SHAHANI: Which is the great paradox. Pizza is a delivery food that doesn't taste as good delivered, when it's room temperature, soggy. Collins and I are standing inside Zume's solution, a delivery truck which looks standard, like FedEx or U.P.S., only it has 56 mini ovens. They're stacked neatly into a couple racks on wheels.
COLLINS: And that's how that rack locks into place.
SHAHANI: Here's how it works. A customer places an order on the app. Inside the Zume factory, a team of mostly robots assemble 14-inch pies which get loaded, parbaked, or partially baked, each into its own oven. Whether the truck has five pies or 56, it needs just one human worker.
COLLINS: She doesn't have to think about when to turn the ovens on, when to turn the ovens off. She doesn't have to think about what route to take or who to go to first. All of that is driven off of our algorithm.
SHAHANI: Four minutes before the truck is scheduled to arrive at a doorstep, the algorithm starts the oven or ovens to finish cooking that order. Each pie is then ejected into a special pizza pod, which is not cardboard.
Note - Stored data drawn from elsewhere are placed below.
-- ==== Sys2Proof/Machine/Ops.lean ====
section
/-! DEFINITION. The named operations over the state that every family uses: cell time, the parameter stores, the parts of
the state, fault events, doorbells, journal events, and the cells of the bank links. -/

namespace Sys2Proof.Machine

/-! ### Cell time -/

/-- The cell time a 96-bit counter shows: its upper 72 bits (R39). -/
def ctOf (c : BitVec 96) : CellTime := (c >>> 24).setWidth 72

/-- The logic side's cell time. -/
def now (s : State) : CellTime := ctOf s.tb.counter

/-- A bank's copy of cell time. -/
def bankNow (b : Bank) : CellTime := ctOf b.copy

/-- The count and the fraction of a cell time (R39). -/
def ctNs (t : CellTime) : Nat := t.toNat / 256

/-- The fraction in 1/256 ns. -/
def ctFrac (t : CellTime) : Nat := t.toNat % 256

/-- A cell time from its count and fraction. -/
def ctMk (ns frac : Nat) : CellTime := BitVec.ofNat 72 (ns * 256 + frac % 256)

/-- The nine bytes in which the device stores a cell time: count, then fraction (R39, R393). -/
def ctBytes (t : CellTime) : List Byte := leBytes 8 (ctNs t) ++ leBytes 1 (ctFrac t)

/-- The cell time of nine such bytes. -/
def ctOfBytes (l : List Byte) : CellTime := ctMk (leNat (l.take 8)) (leNat ((l.drop 8).take 1))

/-- `n` nanoseconds as a difference of cell times, in 1/256 ns. -/
def nsUnits (n : Nat) : Nat := n * 256

/-- A cell time later by `n` ns. -/
def ctAddNs (t : CellTime) (n : Nat) : CellTime := t + BitVec.ofNat 72 (nsUnits n)

/-- The signed difference a − b of two cell times in 1/256 ns. -/
def ctDiff (a b : CellTime) : Int := (a - b).toInt

/-- Whether an instant has come on a copy of cell time. -/
def reached (t clock : CellTime) : Bool := decide (t.toNat ≤ clock.toNat)

/-- Whether `ns` nanoseconds have passed on the counter that no step moves. -/
def elapsed (s : State) (since : BitVec 96) (ns : Nat) : Bool :=
  decide (ns * 2 ^ 32 ≤ (s.tb.mono - since).toNat)

/-- The same since an event that may not have happened yet. -/
def sinceLast (s : State) (since : Option (BitVec 96)) (ns : Nat) : Bool := since.all (fun t => elapsed s t ns)

/-- 2^k seconds in ns. -/
def logSeconds (k : Int) : Nat := if k < 0 then 1000000000 / 2 ^ (-k).toNat else 1000000000 * 2 ^ k.toNat

/-- A cell time rounded to the nearest multiple of 0x20 in its fraction, the grid of a TDC (R62). -/
def ctGrid (t : CellTime) : CellTime := BitVec.ofNat 72 ((t.toNat + 16) / 32 * 32)

/-! ### Marked intervals (R49, R59, R61) -/

/-- Whether a mark covers an instant: it lies at or after the start of an interval and before its end. -/
def Marks.covers (m : Marks) (t : CellTime) : Bool :=
  m.past.any (fun p => decide (p.1.toNat ≤ t.toNat) && decide (t.toNat < p.2.toNat)) ||
    m.since.any (fun a => decide (a.toNat ≤ t.toNat))

/-- An interval begins, unless one is under way. -/
def Marks.start (m : Marks) (t : CellTime) : Marks := if m.since.isSome then m else { m with since := some t }

/-- The interval under way ends. -/
def Marks.finish (m : Marks) (t : CellTime) : Marks :=
  match m.since with
  | none => m
  | some a => { past := (a, t) :: m.past, since := none }

/-- The clock steps from one instant to another: what an interval under way has covered stays covered, and the instants that a
step back makes pass again are covered too (DEDUCED, assumption log 39). -/
def Marks.stepped (m : Marks) (old new : CellTime) : Marks :=
  match m.since with
  | none => m
  | some a =>
    if new.toNat < old.toNat then { past := (a, old) :: m.past, since := some (if new.toNat < a.toNat then new else a) } else m

/-- Whether the device is time-uncertain at an instant (R49). -/
def timeUnc (s : State) (t : CellTime) : Bool := s.tb.unc.covers t

/-- Whether a bank marks a record with a timestamp (R49, R58, R59): before its first lock every one, then those of the
intervals it knows of. -/
def bankMark (k : Bank) (t : CellTime) : Bool := !k.lockedOnce || k.unc.covers t || k.unlocked.covers t

/-- Whether a record of a bank is marked once the logic side has it (R49). -/
def recordUnc (s : State) (t : CellTime) (marked : Bool) : Bool := marked || timeUnc s t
COLLINS: It's a sugarcane fiber.
SHAHANI: Think high-performance Gore-Tex, only for pizza. The driver then parks.
COLLINS: She'll go over to the pizza cutter...
SHAHANI: Cuts the pies with a special blade...
(SOUNDBITE OF BLADE CUTTING)
SHAHANI: ...And delivers piping hot. Pizza is a $38 billion industry ready for a shakeup. One startup is making a delivery box that doubles as a pipe to smoke weed. Domino's has cars equipped with warming ovens and now even has a self-driving car in New Zealand. Zume is tackling the supply-demand mismatch. When you call a mom-and-pop store, and they say, we're backed up, they lose your business. Because Zume is run mostly by robots, they don't have that problem. Offpeak or crazy, crazy peak, they're there.
COLLINS: So we can make and deliver 288 pizzas in an hour. In our market, the fastest competitor can only do 60 pizzas in an hour.
SHAHANI: This week, Zume puts its patented trucks to work in Mountain View. County regulators gave the OK. The money Zume makes and saves through automation it spends, Collins says, on locally sourced ingredients. Collins takes me inside and shows me the menu.
COLLINS: The Saul Goodman would remind you of your favorite chicken enchiladas.
SHAHANI: It changes seasonally. One pie has poblano peppers and cremini mushrooms. Another has smoked mozzarella and corn.
COLLINS: Sweet corn is at the peak of flavor in August.
SHAHANI: And it's still in season. After reading off a dozen or so options, the CEO surprises me by assuming what I want.
COLLINS: All right. Let's order your sweet corn pizza, shall we?
SHAHANI: It's funny. I felt like you read my mind because I didn't tell you that that's what I was going to have.
COLLINS: I guess I'm good at this.
SHAHANI: Agreed. And the corn is sweet - so sweet - enhanced by a touch of lime zest. While I don't love the crust - it's fine, but not Brooklyn-brick-oven fine - that doesn't stop me from inhaling three slices in under five minutes. Aarti Shahani, NPR News, Mountain View.